Уже в 50-х годах появились доказательства того, что эмбриональные гормоны могут определять ряд психологических параметров во взрослом возрасте. В 1967 г. Р. Ehrhard, J. Many опубликовали данные, опровергающие одностороннюю социальную модель J. Many и соавт. (1955). 10 обследованных ими девочек препубертатного возраста, матери которых получали для сохранения беременности прогестин, оказались развитыми интеллектуально, предпочитали свойственные мальчикам и в обществе мальчиков игры, были по-мальчишески подвижны, самоуверенны и независимы. Число таких наблюдений в последующие годы умножалось. При выходе за клинические пределы результаты могли быть не столь яркими, но все же указывали на существование весьма сильной тенденции к наличию связи гормонального статуса и психических особенностей [Berenbaum S., Resnick S., 1982].
Все это привело к переходу от альтернативных биологической и социальной моделей к модели биосоциальной. Согласно ей, среда образует условия для развития в онтогенезе врожденных программ, которые, в свою очередь, являются необходимым условием превращения определяемых средой возможностей в действительность: пол есть биосоциальное единство, в котором биологическое и социальное являются его уровнями. Понятие пола оказалось многомерным и иерархичным, а формирование его стало пониматься как последовательное, преемственное и согласованное действие биологических и социальных детерминант либо как двумерный процесс взаимодействия биологического и социального.
Системная модель половой дифференциацииМы будем исходить из построенной одним из нас (В. Е. Каган) системной модели (рис. 5). Очевидно, что одни ее аспекты и этапы связаны с воспитанием более, а другие – менее, но именно это и требует учета при построении воспитательных воздействий.

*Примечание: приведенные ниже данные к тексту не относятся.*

theorem Ran.machine {i : Instr} {u t : State} (h : Ran i u t) : ∃ m, Framed i u m ∧ t.bus = m.bus ∧ t.hm = m.hm ∧
    t.wire = m.wire ∧ t.fin = u.fin := by
  cases h with
  | none => exact ⟨u, .refl i u, rfl, rfl, rfl, rfl⟩
  | @moved m f h => exact ⟨m, h, by simp, by simp, by simp, by simp [h.kept.fin]⟩
  | @faulted m f c h => exact ⟨m, h, by simp, by simp, by simp, by simp [h.kept.fin]⟩

theorem running_notifier {s : State} (ha : s.takeTurn.turn.agent = .notifier) (hs : s.takeTurn.stopped .notifier = false)
    (hb : s.takeTurn.turn.burst ≠ 0) : s.running = match fetchNotifier s.takeTurn with
      | .instr i _ => some i
      | _ => none := by
  unfold State.running fetch
  rw [ha]
  simp only [hs, hb, decide_false, Bool.or_false, Bool.false_eq_true, if_false]
  split <;> simp_all

theorem Framed.atPhase {i : Instr} {u m : State} {ph : NotifierPhase} (h : Framed i (u.atPhase ph) m) :
    Framed i u { m with notifier := u.notifier } :=
  ⟨h.others, h.registers, h.command, h.active, h.guardExists, h.owner, h.lifecycle, h.memory, h.wire, h.faults,
    ⟨h.kept.cfg, h.kept.fin, h.kept.turn, h.kept.sched, h.kept.callers, rfl, h.kept.addresses, h.kept.wire,
      h.kept.faults, h.kept.draws, h.kept.created, h.kept.held, h.kept.taken, h.kept.stuck⟩,
    fun hi => (h.inv (hi.congr rfl rfl rfl rfl rfl rfl)).congr rfl rfl rfl rfl rfl rfl⟩

theorem step_went {s t : State} (hi : s.Inv) (h : step s = .next t) : Went s t := by
  obtain ⟨h1, h2, h3, h4, h5, h6, h7, h8, h9⟩ := takeTurn_kept s
  have hu := hi.takeTurn
  cases (step_turned h).2 with
  | idle => exact .still h3 h6 (fun h => absurd h2 h) h8
  | engine j ha => exact .engine j ha
  | protocol ha hs hp =>
    obtain ⟨p1, p2, p3, p4, p5, p6, p7⟩ := protocol_other hp
    exact .still (p2.trans h3) (p3.trans h6) (fun _ => ha) (p4.trans h8)
  | @illegal c k d r t ha hk hd hr ho =>
    have hx : s.takeTurn.ctx? = some k.ctx := by simp [State.ctx?, ha, hk]
    have hn := hu.no_task_of_illegal hk hd hr
    unfold operate at ho
    rw [hx] at ho
    dsimp only at ho
    split at ho
    · cases ho; exact .still h3 h6 (fun h => absurd h2 h) h8
    · split at ho
      · cases ho; exact .still h3 h6 (fun h => absurd h2 h) h8
      · rw [hn] at ho
        cases ho
        exact .still h3 h6 (fun h => absurd h2 h) h8
  | @caller c k d i t ha hk hd hdec he =>
    obtain ⟨m, hm, e1, e2, e3, e4⟩ := (exec_ran (hu.resumes_caller ha hk hd hdec) he).machine
    exact .ran (by simp [State.running, fetch, ha, hk, hd, fetchDesc, hdec]) hm e1 e2 e3 (e4.trans h2)
  | @before todo rest j p m ha hs hb hph hpd hv he =>
    obtain ⟨m', hm, e1, e2, e3, e4⟩ := (exec_ran (hu.resumes_before ha hph hpd hv) he).machine
    obtain ⟨c1, c2, c3, c4, c5, c6, c7, c8⟩ := afterCallback_other s.takeTurn.notifier.ctx.pc m
    refine .ran (i := .clkBefore j p.old p.new) ?_ hm.atPhase (c2.trans e1) (c3.trans e2) (c4.trans e3)
      ((c8.trans e4).trans h2)
    rw [running_notifier ha hs hb]
    unfold fetchNotifier
    rw [hph, hpd]
    simp only [hv, fetchDesc, decode_clkBefore]
  | @after todo rest j p m ha hs hb hph hpd hv he =>
    obtain ⟨m', hm, e1, e2, e3, e4⟩ := (exec_ran (hu.resumes_after ha hph hpd hv) he).machine
    obtain ⟨c1, c2, c3, c4, c5, c6, c7, c8⟩ := afterCallback_other s.takeTurn.notifier.ctx.pc m
    refine .ran (i := .clkAfter j p.old p.new) ?_ hm.atPhase (c2.trans e1) (c3.trans e2) (c4.trans e3)
      ((c8.trans e4).trans h2)
    rw [running_notifier ha hs hb]
    unfold fetchNotifier
    rw [hph, hpd]
    simp only [hv, fetchDesc, decode_clkAfter]

end Sys2Proof.Machine
end

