theorem begin_run (hg : GuardFree i s) (hq : Quiet i s) (he : EngineServes i s) :
    RunsIn i 8 (beginOps s.cfg clk mode order) x y s [] x y (s.updBus i fun b =>
      let c := ((b.withClock s.cfg clk).withMode mode).withOrder order
      { c with act := if s.cfg.hasCommit then c.conf else c.act, owner := some s.cur }) := by
  rw [beginOps_blocks]
  have acquired := RunsIn.one (x := x) (y := y) (rest := (.wr .clock clk :: (setModeOps mode ++ setOrderOps order)) ++
      if s.cfg.hasCommit then [.wr .cmd 2, .poll .cmd 2] else []) (perform_acquire hg)
  have configured := config_run (mode := mode) (order := order) (clk := clk) (x := x) (y := y)
    (hq.setOwner (o := some s.cur))
  have committed := commit_run (x := x) (y := y) ((hq.setOwner (o := some s.cur)).updBus
    (f := fun b => ((b.withClock s.cfg clk).withMode mode).withOrder order) fun _ => rfl) he.setOwner.updBus
  refine ((acquired.trans (configured.append _)).trans committed).to ?_
  simp only [State.setOwner, State.updBus_updBus]
  rfl

end bracket

/-- Settles O27: the guard taken, then one change of the instance (`begin_run`); a held guard holds the acquire. -/
theorem beginTxnConfiguresUnderTheGuard : Obligations.BeginTxnConfiguresUnderTheGuard := by
  intro h clk mode order s hr hu
  have opens : exec (.beginTxn h clk mode order) s =
      operate s (.task ⟨h.inst, beginOps s.cfg clk mode order, 0, 0, .const 0⟩) := by
    rw [exec_eq, openingOf, handleOpening_eq hu, taskOf]
  rw [opens]
  refine ⟨fun hg hq he => ?completes, fun a hg ho => ?waits⟩
  case completes => exact operate_runs (hr.mono (by omega)) (begin_run hg hq he)
  case waits =>
    rw [beginOps_blocks]
    exact ⟨_, operate_holds (hr.mono (by omega)) rfl (perform_acquire_held hg (by simp [ho])) rfl⟩

/-- Settles O28: the one micro-step is the release. -/
theorem endTxnFreesTheGuard : Obligations.EndTxnFreesTheGuard := by
  intro h s hr hu
  rw [exec_eq, openingOf, handleOpening_eq hu]
  refine ⟨fun hg => ?mine, fun hg => ?notMine⟩
  case mine => exact operate_one hr rfl (perform_release hg)
  case notMine => exact operate_one_traps hr rfl (perform_release_notMine hg)

end Sys2Proof.Machine
end

section
/-! SUPPORT. The statements of the clock change (R249 to R252): what CLK_BEFORE and CLK_AFTER open with for the
notifier, the recomputation of CLOCK (`perform_retune`), and the solver's words as registers hold them
(`solveWord_masked`). -/

namespace Sys2Proof.Machine

theorem notifierOnly_notifier {s : State} (h : s.cur = .notifier) (i : Instr) (k : Opening) : notifierOnly s i k = k :=
  if_pos h

/-! ### CLK_BEFORE (R249) -/

section before
variable {i : Fin 4} {old new : Word} {s : State}

theorem openingOf_clkBefore (hn : s.cur = .notifier) (hi : i.val < s.cfg.nInst) :
    openingOf (.clkBefore i old new) s = taskOf i [.acquire, .poll .cmd 1] 0 (.const 0) := by
  rw [openingOf, notifierOnly_notifier hn, rawOpening_eq hi]

theorem openingOf_clkBefore_unmapped (hn : s.cur = .notifier) (hi : s.cfg.nInst ≤ i.val) :
    openingOf (.clkBefore i old new) s = .trap (.unmapped i none) := by
  rw [openingOf, notifierOnly_notifier hn, rawOpening_unmapped hi]

theorem txnCfg_owner (b : Bus) (o : Option Agent) (cfg : Cfg) :
    ({ b with owner := o } : Bus).txnCfg cfg = b.txnCfg cfg := rfl

/-- A completion step does not depend on the owner of the guard, and leaves it (R117). -/
theorem completeStep_setOwner (i : Fin 4) (o : Option Agent) (s : State) :
    completeStep i (s.setOwner i o) = (completeStep i s).setOwner i o := by
  unfold completeStep
  simp only [State.setOwner, State.updBus_cfg, State.updBus_updBus, State.getBus_updBus_same, txnCfg_owner]
  split
  · simp [State.updBus, State.record, State.getBus]
  · simp [State.updBus, State.addWire, State.addDraws, State.getBus]

/-- CMD.USR reads 0 with no transaction in flight, a commit in flight too (R31). -/
theorem readReg_cmd_usr_clear (hp : (s.getBus i).phase ≠ .busy) : (readReg i .cmd s).1 &&& 1 = 0 := by
  rw [readReg_cmd]
  cases h : (s.getBus i).phase with
  | idle => simp [cmdValue]
  | commit => simp [cmdValue]
  | busy => exact absurd h hp

theorem clkBefore_run_idle {x y : Word} (hg : GuardFree i s) (hp : (s.getBus i).phase ≠ .busy) :
    RunsIn i 3 [.acquire, .poll .cmd 1] x y s [] x y (s.setOwner i (some s.cur)) :=
  ((RunsIn.one (perform_acquire hg)).trans (RunsIn.one (rest := []) (perform_poll_clear
    (readReg_cmd_usr_clear (by simpa [State.setOwner] using hp))))).mono (by omega)

theorem clkBefore_run_busy {x y : Word} (hg : GuardFree i s) (hp : (s.getBus i).phase = .busy) (he : EngineServes i s)
    (hl : ((s.getBus i).txnCfg s.cfg).mosiDlen.toNat < 512) :
    RunsIn i 3 [.acquire, .poll .cmd 1] x y s [] x y ((completeStep i s).setOwner i (some s.cur)) := by
  have waited := await_complete (x := x) (y := y) (rest := []) (i := i) (s := s.setOwner i (some s.cur))
    (by simpa [State.setOwner] using hp) he.setOwner
    (by
      simp only [State.setOwner, State.updBus_cfg, State.getBus_updBus_same, txnCfg_owner]
      exact hl)
  rw [completeStep_setOwner] at waited
  exact (RunsIn.one (perform_acquire hg)).trans waited

end before

/-- Settles O29: the checks, the acquire in each state of the guard, and the poll of CMD.USR, which holds only in
BUSY. -/
theorem clkBeforeTakesTheGuard : Obligations.ClkBeforeTakesTheGuard := by
  intro i old new s hn hr
  refine ⟨?unmapped, ?absent, ?held, ?idle, ?busy⟩
  case unmapped =>
    intro hi
    rw [exec_eq, openingOf_clkBefore_unmapped hn hi, operate_trap (hr.mono (by omega))]
  case absent =>
    intro hi hg
    rw [exec_eq, openingOf_clkBefore hn hi]
    exact ⟨_, operate_traps (hr.mono (by omega)) rfl (perform_acquire_absent hg), .of_save⟩
  case held =>
    intro a hi hg ho
    rw [exec_eq, openingOf_clkBefore hn hi]
    exact ⟨_, operate_holds (hr.mono (by omega)) rfl (perform_acquire_held hg (by simp [ho])) rfl⟩
  case idle =>
    intro hi hg hp
    rw [exec_eq, openingOf_clkBefore hn hi, ← hn]
    exact operate_runs hr (clkBefore_run_idle hg hp)
  case busy =>
    intro hi hg hp he hl
    rw [exec_eq, openingOf_clkBefore hn hi, ← hn]
    exact operate_runs hr (clkBefore_run_busy hg hp he hl)

/-! ### CLK_AFTER (R250, R252) -/

/-- The frequency that the CLOCK of instance i achieves at input clock `fin` (R141). -/
def State.busFreq (i : Fin 4) (fin : Word) (s : State) : Nat :=
  freqOf s.cfg.preW fin.toNat ((s.getBus i).conf.clock &&& wmask s.cfg .clock)

section after
variable {i : Fin 4} {old new : Word} {s : State}

theorem openingOf_clkAfter (hn : s.cur = .notifier) (hi : i.val < s.cfg.nInst) (hg : GuardMine i s) :
    openingOf (.clkAfter i old new) s = taskOf i [.rd .clock .x, .retune old new, .release] 0 (.const 0) := by
  rw [openingOf, notifierOnly_notifier hn, rawOpening_eq hi, ownerCheck, if_pos (show (s.getBus i).owner = _ from hg)]

theorem openingOf_clkAfter_unmapped (hn : s.cur = .notifier) (hi : s.cfg.nInst ≤ i.val) :
    openingOf (.clkAfter i old new) s = .trap (.unmapped i none) := by
  rw [openingOf, notifierOnly_notifier hn, rawOpening_unmapped hi]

Антенатальная дифференциация. I ее этап – генетический, хромосомный пол, образующийся при комбинациях содержащихся в яйцеклетке и сперматозоиде хромосом: XX – женский и XY – мужской. Считается, что Х– и Y-содержащие сперматозоиды вырабатываются яичниками в равных количествах, а потому возникновение зигот мужского и женского типа равновероятно [Общая сексопатология, 1977], однако реальное соотношение полов на зиготном уровне составляет, как отмечалось, 1,2–1,7.
Переход ко II этапу – гонадному полу, как показано в 1975–1981 гг. (данные приводятся по В. Б. Розену, 1984), совершается не прямо, а опосредован дополнительным фактором – Н – Y-геном, который кодирует синтез локализующегося в плазматической мембране прегонады специфического «мужского» белка– Н – Y-антигена; Н – Y-антиген, в свою очередь, индуцирует развитие гонад по мужскому типу. Если ввести Н – Y-антиген в недифференцированную гонаду эмбриона с хромосомным набором XX, то гонада подвергается необратимой маскулинизации. У человеческого плода процесс гонадной дифференцировки запускается на 6-й неделе внутриутробного развития: наличие Н – Y-антигена приводит к превращению недифференцированных гонад в семенники, отсутствие его – к формированию яичников.
III этап – гормональный пол – связан с гонадной секрецией. Формирующиеся семенники довольно скоро начинают продуцировать андрогены, функциональная активация яичников происходит много позже [Кобозева Н. В., 1983].
Соответственно этому IV этап – генитальная дифференцировка по мужскому и женскому типу – совершается в разные сроки. Мужские внутренние гениталии формируются на 8-10-й, а наружные – на 15-20-й неделях внутриутробного развития, тогда как женские – позже. Строение гениталий определяет устанавливаемый при рождении паспортный (акушерский, генитальный, анатомический, гражданский) пол.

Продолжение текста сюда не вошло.